Before delving into the mechanisms involved in the absorption of nutrients and water, let’s begin with photosynthesis. Chlorophylls – better recognized as being responsible for the color of leaves – perform a more critical function. These green pigments also act as solar panels that collect light from the sun (or any artificial lamp used in an indoor setting).

The plants use light as an energy source, converting 6 water (H2O) molecules and carbon dioxide (CO2) molecules into 1 sugar and 6 oxygen (O2) molecules. They then use the sugars created to grow in mass and release excess O2 into the atmosphere. The use of CO2, in more ways than one, is how plants help regulate CO2 – a greenhouse gas – in the atmosphere.

How Do Plants Get Carbon Dioxide, Water, and Nutrients?

Clearly, marijuana plants need CO2, water, and nutrients to carry out photosynthesis. How they absorb each of those necessary ingredients to create sugar is a fascinating read. In a nutshell, they are absorbed through the leaves and through the root system.

Carbon Dioxide

Stomata are tiny pores found mostly on the surface of leaves. They are also on other green parts, such as stems. Each stomatal pore is surrounded by two guard cells responsible for its opening and closing.
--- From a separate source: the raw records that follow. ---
-- ==== Sys2Proof/Machine/Events.lean ====
section
/-! DEFINITION. Counters of events, stream queues, trip-recorder triggers and samples, and the raising of events
(12 R392 to R399, R615, R616; 17 R514 to R516, R523, R525; 18 R529, R533 to R537). -/

namespace Sys2Proof.Machine

/-! ## Counter bank -/

/-- The counters that count in the given mode, with their numbers: the mode entries in force (R413, R515). -/
def Units.countersIn (u : Units) (mode : Int) : List Nat :=
  (u.settings.inForce.filter (fun e => decide (key 0x2918 0 ≤ e.1) && decide (e.1 < key 0x2920 0) && decide (e.2 = mode))).map
    (fun e => (e.1 / 256 - 0x2918) * 32 + e.1 % 256 - 1)

/-- Event select of counter `c` in force. -/
def Units.counterSelect (u : Units) (c : Nat) : Nat := u.cfgNat (0x2910 + c / 32) (c % 32 + 1)

/-- Threshold of counter `c` in force. -/
def Units.counterThreshold (u : Units) (c : Nat) : Nat := u.cfgNat (0x2920 + c / 32) (c % 32 + 1)

/-- Counter `c` after adding `n`: 48 bits, wrapping (R514). -/
def State.addCounter (n : Nat) (s : State) (c : Nat) : State :=
  { s with counters := { s.counters with
      live := tmod (fun _ => 0) s.counters.live c (fun v => (v + n) % 281474976710656) } }

/-- `n` happenings of an event: every counter in mode 1 that selects it adds them (R516). -/
def State.count (sel n : Nat) (s : State) : State :=
  ((s.countersIn 1).filter (fun c => s.counterSelect c = sel)).foldl (State.addCounter n) s

/-- The occupancy of an event is now `v`; the slice keeps its highest value (R516). -/
def State.occupy (sel v : Nat) (s : State) : State :=
  { s with counters := { s.counters with peaks := tmod (fun _ => 0) s.counters.peaks sel (max v) } }

/-! ## Trip recorder: samples and triggers -/

/-- Bytes a record takes in the ring: data record prefix and data, or a gap record (R529, R541). -/
def TripRec.size (r : TripRec) : Nat := match r.gap with | none => 20 + r.data.length | some _ => 32

/-- Bytes of a part. -/
def partSize (l : List TripRec) : Nat := (l.map TripRec.size).sum

/-- The pre-trigger part with its oldest records overwritten while the rest still holds `len` bytes (R534). -/
def trimPart (len : Nat) : List TripRec → List TripRec
  | [] => []
  | r :: t => if len ≤ partSize t then trimPart len t else r :: t

/-- Trigger mask of unit `u` in force. -/
def Units.tripMask (s : Units) (u : Nat) : Nat := s.cfgNat (0x2A10 + u) 3

/-- The unit takes a sample or trigger that concerns `lane` (R530): source 1 with a lane given counts only that lane. -/
def Units.tripLane (s : Units) (u lane : Nat) : Bool :=
  s.cfg (0x2A10 + u) 2 ≠ 1 || s.tripMask u / 16777216 = 0xFF || s.tripMask u / 16777216 = lane

/-- A forced trigger: bit 30 auto, bit 31 host (R536). -/
def forcedBit (b : Nat) : Bool := decide (30 ≤ b)

/-- Post-trigger bytes a list of causes needs: all of the length for a condition, half of it for forced ones (R537). -/
def needOf (len : Nat) (causes : List Nat) : Nat :=
  if causes.any (fun b => !forcedBit b) then len else (len + 1) / 2

/-- The cause mask of a list of causes. -/
def causeMask (causes : List Nat) : Nat := (causes.eraseDups.map (fun b => 2 ^ b)).sum

/-- Position of a trigger in a record whose samples stand `grain` ns apart (R536): the first sample at or after it. -/
def TripRec.position (r : TripRec) (grain : Nat) (f : Nat × Int) : Int :=
  if f.2 ≤ r.time then r.time else r.time + grain * ceilDiv (f.2 - r.time) grain

/-- A unit after one record of its source, whose last sample stands `last` ns after its first (R534 to R537). -/
def TripUnit.sample (t : TripUnit) (pre post : Nat) (last grain : Nat) (invalid : Bool) (tick : U32) (r : TripRec) : TripUnit :=
  match t.state with
  | 1 =>
    let l := t.pre ++ [r]
    { t with pre := l, state := if pre ≤ partSize l then 2 else 1, armed := 0 }
  | 2 =>
    let due := t.fired.filter (fun f => decide (f.2 ≤ r.time + last))
    match (due.map (r.position grain)).min? with
    | none => { t with pre := trimPart pre (t.pre ++ [r]) }
    | some at' =>
      let hits := (due.filter (fun f => r.position grain f = at')).map (·.1)
      { t with state := 3, post := [r], fired := [], cause := causeMask hits, trigTime := at', trigTick := tick,
               trigInvalid := invalid, need := needOf post hits }
  | 3 => if t.need ≤ partSize t.post then t else { t with post := t.post ++ [r] }
  | _ => t

/-- The state after `f` on capture unit `u`. -/
def State.onTrip (u : Nat) (f : TripUnit → TripUnit) (s : State) : State :=
  { s with trip := { s.trip with units := tmod (fun _ => {}) s.trip.units u f } }

/-- Capture unit `u`. -/
def State.tripUnit (s : State) (u : Nat) : TripUnit := tget (fun _ => {}) s.trip.units u

/-- One record reaches unit `u`; its first trigger sample pulses the trigger output (R545). -/
def State.recordUnit (last grain : Nat) (r : TripRec) (s : State) (u : Nat) : State :=
  let t := s.tripUnit u
  let t' := t.sample (s.cfgNat (0x2A10 + u) 4) (s.cfgNat (0x2A10 + u) 5) last grain (!s.time.valid) s.clock.tick r
  let s' := s.onTrip u (fun _ => t')
  if t.state = 2 ∧ t'.state = 3 ∧ s.cfgOn 0x2A00 4 then s'.emit (.pulse .trigger 1000000) else s'

/-- One record of a single sample reaches unit `u`. -/
def State.sampleUnit (r : TripRec) (s : State) (u : Nat) : State := s.recordUnit 0 1 r u

/-- A sample of a source that concerns a lane (0xFF none) at a time (R529). -/
def State.tripSample (source lane : Nat) (time : Int) (data : Bytes) (s : State) : State :=
  ((List.range 4).filter (fun u => s.cfg (0x2A10 + u) 2 = source ∧ s.cfgOn (0x2A10 + u) 1 ∧ (source ≠ 1 ∨ s.tripLane u lane))).foldl
    (State.sampleUnit { time := time, data := data }) s

/-- Unit `u` notes a trigger: only an armed unit takes it (R535). -/
def TripUnit.note (b : Nat) (time : Int) (t : TripUnit) : TripUnit :=
  if t.state = 2 then { t with fired := t.fired ++ [(b, time)] } else t

/-- A trigger condition happens at a time, for a lane or none (0xFF) (R533). -/
def State.trigger (b : Nat) (time : Int) (lane : Nat) (s : State) : State :=
  ((List.range 4).filter (fun u => bit (s.tripMask u) b && (decide (b < 3) || decide (9 < b) || s.tripLane u lane))).foldl
    (fun t u => t.onTrip u (TripUnit.note b time)) s

/-! ## Streams -/

/-- Capacity of stream `q` in bytes (R392). -/
def streamCapacity : Nat → Nat
  | 0 => 262144 | 1 => 65536 | 2 => 262144 | 3 => 524288 | 4 => 65536 | _ => 131072

/-- Stream `q`. -/
def Units.stream (u : Units) (q : Nat) : Stream := tget (fun _ => {}) u.access.streams q

/-- The state after `f` on stream `q`. -/
def State.onStream (q : Nat) (f : Stream → Stream) (s : State) : State :=
  { s with access := { s.access with streams := tmod (fun _ => {}) s.access.streams q f } }

/-- Bytes of an item with its header (R395). -/
def Item.size (i : Item) : Nat := 8 + i.body.length

/-- Fill of a stream, (0x5000 + s):02. -/
def Stream.fill (t : Stream) : Nat := (t.items.map Item.size).sum

/-- Both copies of a pointer agree (R523). -/
def Pointer.ok (p : Pointer) : Bool := p.other = ~~~ p.value

/-- The pointer moved on by `n`, both copies. -/
def Pointer.advance (p : Pointer) (n : Nat) : Pointer :=
  { value := p.value + BitVec.ofNat 32 n, other := ~~~ (p.value + BitVec.ofNat 32 n) }

/-- Oldest items dropped until what is left and `room` more bytes fit in `cap` (R523). -/
def dropOldest (cap room : Nat) : List Item → List Item
  | [] => []
  | i :: t => if (i.size + (t.map Item.size).sum + room) ≤ cap then i :: t else dropOldest cap room t

/-- The stream with one more item; a full queue loses its oldest items, which are counted (R523, R395). -/
def Stream.put (t : Stream) (cap typ : Nat) (body : Bytes) : Stream :=
  let kept := dropOldest cap (8 + body.length) t.items
  let gone := t.items.length - kept.length
  { t with
    items := kept ++ [{ seq := t.next, typ := typ, flags := if t.afterReset then 2 else 0, body := body }]
    lost := t.lost + BitVec.ofNat 32 gone
    next := t.next + 1
    write := t.write.advance 1
    readPtr := if gone = 0 then t.readPtr else t.readPtr.advance gone
    afterReset := false }

/-- The stream after a queue reset (R525): every item is discarded and counted lost, both pointers return to the
start, the sequence goes on, and the next item carries flag bit 1. -/
def Stream.reset (t : Stream) : Stream :=
  { t with items := [], lost := t.lost + BitVec.ofNat 32 t.items.length, resets := t.resets + 1, read := t.next,
           write := {}, readPtr := {}, afterReset := true }

/-- Place an item without looking at the pointers. -/
def State.placeItem (q typ : Nat) (body : Bytes) (s : State) : State :=
  let gone := (s.stream q).items.length - (dropOldest (streamCapacity q) (8 + body.length) (s.stream q).items).length
  let s := (s.onStream q (fun t => t.put (streamCapacity q) typ body)).count (0x400 + q) 1
  (s.count (0x500 + q) gone).occupy (0x400 + q) (s.stream q).fill

/-! ## Events -/

/-- The event body of R397. -/
def eventBody (s : State) (code cls reg lane : Nat) (params : Bytes) : Bytes :=
  le 2 code ++ le 1 cls ++ le 1 reg ++ le 4 s.clock.tick.toNat ++ le 8 s.now ++ le 1 lane ++ le 1 s.chain.address ++
    le 2 params.length ++ params

/-- Emergency error code of a register bit (R399). -/
def emcyCode : Nat → Nat
  | 0 => 0x1000 | 1 => 0x2000 | 2 => 0x3000 | 3 => 0x4000 | 4 => 0x8100 | _ => 0xFF00

/-- The error register 0x1001: conditions, momentary faults, and bit 0 while any other bit is set (R398). -/
def Access.register (a : Access) : BitVec 8 :=
  let r := a.conditions.foldl (fun v c => v ||| BitVec.ofNat 8 (2 ^ c.bit)) a.momentary
  if r = 0 then r else r ||| 1

/-- The code of the condition that a class 3 event ends (R615, R616). -/
def endedBy (code : Nat) : Nat := if code = 0x190C then 0x190A else code - 1

/-- Send one EMCY message, or count it as suppressed within the inhibit time (R399). -/
def State.sendEmcy (code event : Nat) (s : State) : State :=
  let open' := match s.access.nmt with | .preOperational => true | .operational => true | _ => false
  let inhibited := match s.access.lastEmcy with
    | none => false
    | some t => decide (s.now - t < s.cfg 0x1015 0 * 100000)
  if !open' then s
  else if inhibited then { s with access := { s.access with suppressed := s.access.suppressed + 1 } }
  else
    let s := s.emit (.emcy code s.access.register.toNat event (s.clock.tick.toNat % 65536))
    { s with access := { s.access with lastEmcy := some s.now } }

/-- SOUNDER_EN follows the raised conditions not yet silenced (R558, R615). -/
def State.sound (s : State) : State :=
  let on := s.access.conditions.any (fun c => !c.silenced)
  let s' := { s with panel := { s.panel with sounder := on } }
  if on = s.panel.sounder then s' else s'.emit (.pin .sounderEn on)

/-- What an event of a class does to conditions and register (R398, R615). -/
def Access.note (a : Access) (code cls reg key : Nat) : Access :=
  match cls with
  | 1 => { a with momentary := a.momentary ||| BitVec.ofNat 8 (2 ^ reg) }
  | 2 => if a.conditions.any (fun c => c.code = code && c.key = key) then a
         else { a with conditions := a.conditions ++ [{ code := code, key := key, bit := reg, silenced := false }] }
  | 3 => { a with conditions := a.conditions.filter (fun c => !(c.code = endedBy code && c.key = key)) }
  | _ => a

/-- Raise an event, the stream's pointers taken as good: conditions, register, error list, EMCY, stream item, trigger
condition 20, sample of source 2, sounder (R397 to R399, R405, R533, R558, R615). -/
def State.raiseCore (code cls reg lane key : Nat) (params : Bytes) (s : State) : State :=
  let body := eventBody s code cls reg lane params
  let had := !s.access.conditions.isEmpty
  let s := { s with access := s.access.note code cls reg key }
  let s := if cls = 1 ∨ cls = 2 then
      let s := { s with access := { s.access with
        errors := (BitVec.ofNat 32 (code * 65536 + emcyCode reg) :: s.access.errors).take 8 } }
      s.sendEmcy (emcyCode reg) code
    else if cls = 3 ∧ had ∧ s.access.conditions.isEmpty then s.sendEmcy 0 code
    else s
  let s := s.placeItem 1 1 body
  let s := if cls = 1 ∨ cls = 2 then s.trigger 20 s.now lane else s
  let s := if reg = 4 then s.tripSample 2 lane s.now body else s
  s.sound

/-- Every access compares the pointer copies of a stream; a mismatch resets the queue, with its event (R523, R525). -/
def State.checkQueue (q : Nat) (s : State) : State :=
  let t := s.stream q
  if t.write.ok && t.readPtr.ok then s
  else
    let bad := if t.write.ok then t.readPtr else t.write
    let lost := (t.next - t.read).toNat
    let s := (s.onStream q Stream.reset).count (0x500 + q) lost
    let s := s.raiseCore 0x1701 1 7 0xFF 0 (le 1 q ++ le 1 (if t.write.ok then 1 else 0) ++ le 2 0 ++ le 4 bad.value.toNat ++
      le 4 bad.other.toNat ++ le 4 lost)
    s.trigger 17 s.now 0xFF

/-- Raise an event (R37, R397): class 0 to 3, register bit, lane (0xFF none), key of its condition (R615). -/
def State.raise (code cls reg lane key : Nat) (params : Bytes) (s : State) : State :=
  (s.checkQueue 1).raiseCore code cls reg lane key params

/-- Write one item to a stream (R395). -/
def State.push (q typ : Nat) (body : Bytes) (s : State) : State := (s.checkQueue q).placeItem q typ body

/-- A lane telemetry stream item, which source 1 of the trip recorder samples too (R396, R529). -/
def State.pushTelemetry (typ lane : Nat) (body : Bytes) (s : State) : State :=
  (s.push 0 typ body).tripSample 1 lane s.now (le 1 typ ++ le 1 0 ++ body)

/-- A resource is refused to a second feature (R400): the event names resource and owner. -/
def State.inUse (resource owner : String) (s : State) : State :=
  s.raise 0x1201 0 0 0xFF 0 ((ascii resource ++ 0 :: ascii owner).take 64)

/-! ## Responses -/

/-- Answer a request. Over VAP the answer is stored with its request ID for repetition (R384), on the service port the last
one (R499). -/
def State.answer (r : Req) (a : Answer) (s : State) : State :=
  let s := s.emit (.response r.origin r.id a)
  match r.origin with
  | .vap k =>
    match tfind s.access.sessions k with
    | none => s
    | some e =>
      let e := { e with answers := ((r.id, a) :: e.answers.filter (fun x => x.1 ≠ r.id)).take 16, sent := e.sent + 1 }
      { s with access := { s.access with sessions := tset s.access.sessions k e } }
  | .service => if s.update.lastId = some r.id then { s with update := { s.update with lastAnswer := some a } } else s
  | .can _ => s

/-- Answer a request if there is one. -/
def State.answerOpt (r : Option Req) (a : Answer) (s : State) : State :=
  match r with | none => s | some r => s.answer r a

/-- Image of the slot that runs: that of manufacture where nothing else was loaded (R406). -/
def Units.image (u : Units) : Image :=
  (tfind u.update.slots u.update.running).getD
    { id := 0, version := Config.firmware, length := 0, count := 0, schema := Config.schema, low := Config.schema, high := Config.schema }

/-- Firmware version, 0x2000:04 (R406). -/
def Units.firmware (u : Units) : Int := u.image.version.toNat

/-! ## Pair link -/

/-- Put a frame on the pair link (R420). -/
def State.sendLink (m : LinkMsg) (s : State) : State :=
  if s.pair.linkUp then
    { s.emit (.link s.pair.sendSeq m) with pair := { s.pair with sendSeq := s.pair.sendSeq + 1 } }
  else s

/-- An item the active accepted goes to the standby as INPUT (R426): source 0 host request, 1 uplink element, 2 cell-link
message, 3 panel or internal event. -/
def State.mirror (source : Nat) (item : InputItem) (s : State) : State :=
  if s.pair.role = 1 ∨ s.pair.role = 4 then (s.sendLink (.input source s.clock.offset item)).count 0x40B 1 else s

end Sys2Proof.Machine
end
During photosynthesis, water flows into the guard cells, causing them to swell. Consequently, the pore opens up as the cells begin to curve. It is through this opening that the plants absorb CO2 from the atmosphere. Remember that when there is light, there is heat. The plants also lose water through the open stomata.

In the dark period, photosynthesis stops. By then, there is less water in the guard cells. The stomatal pore closes as the pair of cells straighten. Under normal circumstances, the plants no longer need CO2 since there is no energy to convert them, along water and nutrients, into sugars. But that could also happen during “daytime” as self-preservation means should the plants experience a drought, in which they need to conserve water.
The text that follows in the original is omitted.